Even if today’s end run succeeds, President Obama may come to regret it
should he fail to win reelection. In that case, it will be up to
a Republican president to defend ObamaCare against current and future
constitutional challenges. Obama has just handed his successor a
perfect excuse to effectively repeal or cripple ObamaCare by refusing
to defend it in court.
Even in the short term, the President has strengthened the hand of
ObamaCare opponents, particularly the many states that question its
constitutionality and plan to resist its implementation. After
abandoning DOMA, Obama has no moral authority to argue that, because
ObamaCare is the law of the land, all government officials must enforce
it unless and until the Supreme Court decides it’s unconstitutional.

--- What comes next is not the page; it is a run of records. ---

/-- Ranger sets or clears `CAL_EN` of every converter (R397). -/
def State.adcCalEnable (s : State) (on : Bool) : State :=
  (List.range 16).foldl (fun s c =>
    let s := if on then (s.adcStopPasses c).onAdc c fun a => { a with zero := Tab.empty } else s
    s.setFlag Reg.CAL_CTRL_CAL_EN c on) s

/-- A write of `CAL_CTRL` that starts a step (R397, R398, R400). -/
def State.doCalStep (s : State) (m : Master) (c input : Nat) (diff : Bool) (gain : Nat) (full : Bool) : State :=
  if m == .ranger then
    let s := ((s.set Reg.CAL_CTRL_INPUT c input).setFlag Reg.CAL_CTRL_DIFF c diff).set Reg.CAL_CTRL_GAIN c gain
    if !s.flag Reg.CAL_CTRL_CAL_EN c || s.flag Reg.CAL_CTRL_STEP_BUSY c then
      (s.setFlag Reg.ADC_FLAGS_CAL_REFUSED c true).answer .done
    else
      let st : AdcStep := { full := full, pair := calIndex input (b2n diff) gain, done := s.ticks + 320 }
      ((s.setFlag Reg.CAL_CTRL_STEP_BUSY c true).onAdc c fun a =>
        { a with step := some st, prev := some (input, b2n diff, gain) }).answer .done
  else if s.adcOwnedBy m c then s.answer .done else s.answer .busError

/-- A FULL step ends with its mean `a1`: the pair is accepted or fails (R398). Means are in 1/256 of a code. -/
def State.calFull (s : State) (c i : Nat) (a1 : Int) : State :=
  let z := s.getS Reg.CAL_TARGET_CAL_ZERO c
  let span := s.getS Reg.CAL_TARGET_CAL_FULL c - z
  let fail := (s.setFlag Reg.ADC_FLAGS_CAL_FAIL c true).raise 78
  match (s.adcv c).zero.get none i with
  | none => fail
  | some a0 =>
    if a1 = a0 ∨ span = 0 then fail
    else
      let gain := ratRound (span * 256 * 32768) (a1 - a0)
      let offset := ratRound (a0 * span - z * (a1 - a0)) (256 * span)
      if 0x4000 ≤ gain ∧ gain ≤ 0xFFFF ∧ -32768 ≤ offset ∧ offset ≤ 32767 then
        let s := (s.setS Reg.CAL_COEF_OFFSET (64 * c + i) offset).set Reg.CAL_COEF_GAIN (64 * c + i) gain.toNat
        let s := if bitOf (s.get Reg.CAL_VALID_VALID c) i then s
          else s.set Reg.CAL_VALID_VALID c (s.get Reg.CAL_VALID_VALID c + 2 ^ i)
        ((s.setFlag Reg.ADC_FLAGS_CAL_DONE c true).raise 78).onAdc c fun a => { a with unsaved := a.unsaved ++ [i] }
      else fail

/-- CAL_STEP_END: 2.56 µs after its start a step has the sum of its 256 raw codes (R398). -/
def State.doCalEnd (s : State) (c : Nat) (sum : Int) : State :=
  match (s.adcv c).step with
  | some st =>
    let s := ((s.waitTill st.done).setFlag Reg.CAL_CTRL_STEP_BUSY c false).onAdc c fun a => { a with step := none }
    if st.full then s.calFull c st.pair sum
    else s.onAdc c fun a => { a with zero := a.zero.put none st.pair (some sum) }
  | none => s

/-- CAL_PAIR_PERSIST: Ranger writes an accepted pair to flash and enters it in the operation log (R399). -/
def State.doCalPersist (s : State) (c i : Nat) : State :=
  if (s.adcv c).unsaved.contains i then
    let k := 64 * c + i
    let v := (s.get Reg.CAL_COEF_OFFSET k, s.get Reg.CAL_COEF_GAIN k)
    let s := s.onAdc c fun a => { a with unsaved := a.unsaved.filter fun x => x != i }
    let s := { s with flash := { s.flash with calPairs := s.flash.calPairs.put none k (some v) } }
    s.tookFree.log 1 s.free k (leBytes 2 v.1 ++ leBytes 2 v.2)
  else s

/-- The working copies are loaded from flash (R396). -/
def State.loadCal (s : State) : State :=
  s.flash.calPairs.entries.foldl (fun s e =>
    match e.2 with
    | some v =>
      let s := (s.set Reg.CAL_COEF_OFFSET e.1 v.1).set Reg.CAL_COEF_GAIN e.1 v.2
      if bitOf (s.get Reg.CAL_VALID_VALID (e.1 / 64)) (e.1 % 64) then s
      else s.set Reg.CAL_VALID_VALID (e.1 / 64) (s.get Reg.CAL_VALID_VALID (e.1 / 64) + 2 ^ (e.1 % 64))
    | none => s) s

/-- ADC_TRIGGER. -/
def execAdcTrigger (pin : Fin 16) (rising : Bool) (s : State) : Host.Outcome State Fault Refusal :=
  s.run fun s => s.doAdcTrigger pin.val rising

/-- ADC_INJECTED_TRIGGER. -/
def execAdcInjectedTrigger (pin : Fin 16) (rising : Bool) (s : State) : Host.Outcome State Fault Refusal :=
  s.run fun s => s.doAdcInjected pin.val rising

/-- The samples of the passes in progress are taken until one of them ends (R384, R385). -/
def State.doPassEnd (s : State) (c : Nat) : State :=
  let s := s.adcAdvance c
  let now := s.adcPasses c
  iterate (fun t => if t.adcPasses c = now then t.adcToNext c else t) 1024 s

/-- ADC_PASS_END (R384, R385): a pass that has taken its last sample ends, and what waited for it starts. -/
def execAdcPassEnd (cv : Fin 16) (s : State) : Host.Outcome State Fault Refusal :=
  s.run fun s => s.doPassEnd cv.val

/-- ADC_RESULT. -/
def execAdcResult (cv : Fin 16) (code : BitVec 14) (s : State) : Host.Outcome State Fault Refusal :=
  s.run fun s => s.doAdcResult cv.val code

/-- RD_IDX_WRITE. -/
def execRdIdxWrite (m : Master) (cv route : Fin 16) (v : Word16) (s : State) : Host.Outcome State Fault Refusal :=
  s.run fun s => s.doRdIdx m cv.val route.val v.toNat

/-- CAL_STEP_ZERO. -/
def execCalStepZero (m : Master) (cv : Fin 16) (input : Fin 8) (diff : Bool) (gain : Fin 4) (s : State) :
    Host.Outcome State Fault Refusal :=
  s.run fun s => s.doCalStep m cv.val input.val diff gain.val false

/-- CAL_STEP_FULL. -/
def execCalStepFull (m : Master) (cv : Fin 16) (input : Fin 8) (diff : Bool) (gain : Fin 4) (s : State) :
    Host.Outcome State Fault Refusal :=
  s.run fun s => s.doCalStep m cv.val input.val diff gain.val true

/-- CAL_STEP_END. -/
def execCalStepEnd (cv : Fin 16) (sum : Int) (s : State) : Host.Outcome State Fault Refusal :=
  s.run fun s => s.doCalEnd cv.val sum

/-- CAL_PAIR_PERSIST. -/
def execCalPairPersist (cv : Fin 16) (pair : Fin 64) (s : State) : Host.Outcome State Fault Refusal :=
  s.run fun s => s.doCalPersist cv.val pair.val

end Sys2Proof.Machine
end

Finally, even the President’s critics will concede that his conclusion
about the proper level of constitutional scrutiny for sexual
orientation—whether right or wrong—must have been based on legal
research and analysis rather than just a sudden political whim.
If so, Obama and Holder surely consulted the nation’s Solicitor
General—the government’s top constitutional attorney—when conducting
this important legal analysis. As a result, the Administration
will be called upon to disclose whether Elena Kagan was still Solicitor
General when this consultation began.
If the answer is yes and Kagan was involved in determining the federal
government’s official position on the proper scrutiny for sexual
orientation, it opens up an ethical can of worms for her concerning
Supreme Court cases in which that standard is at issue. It’s a
can of worms that Obama may come to regret.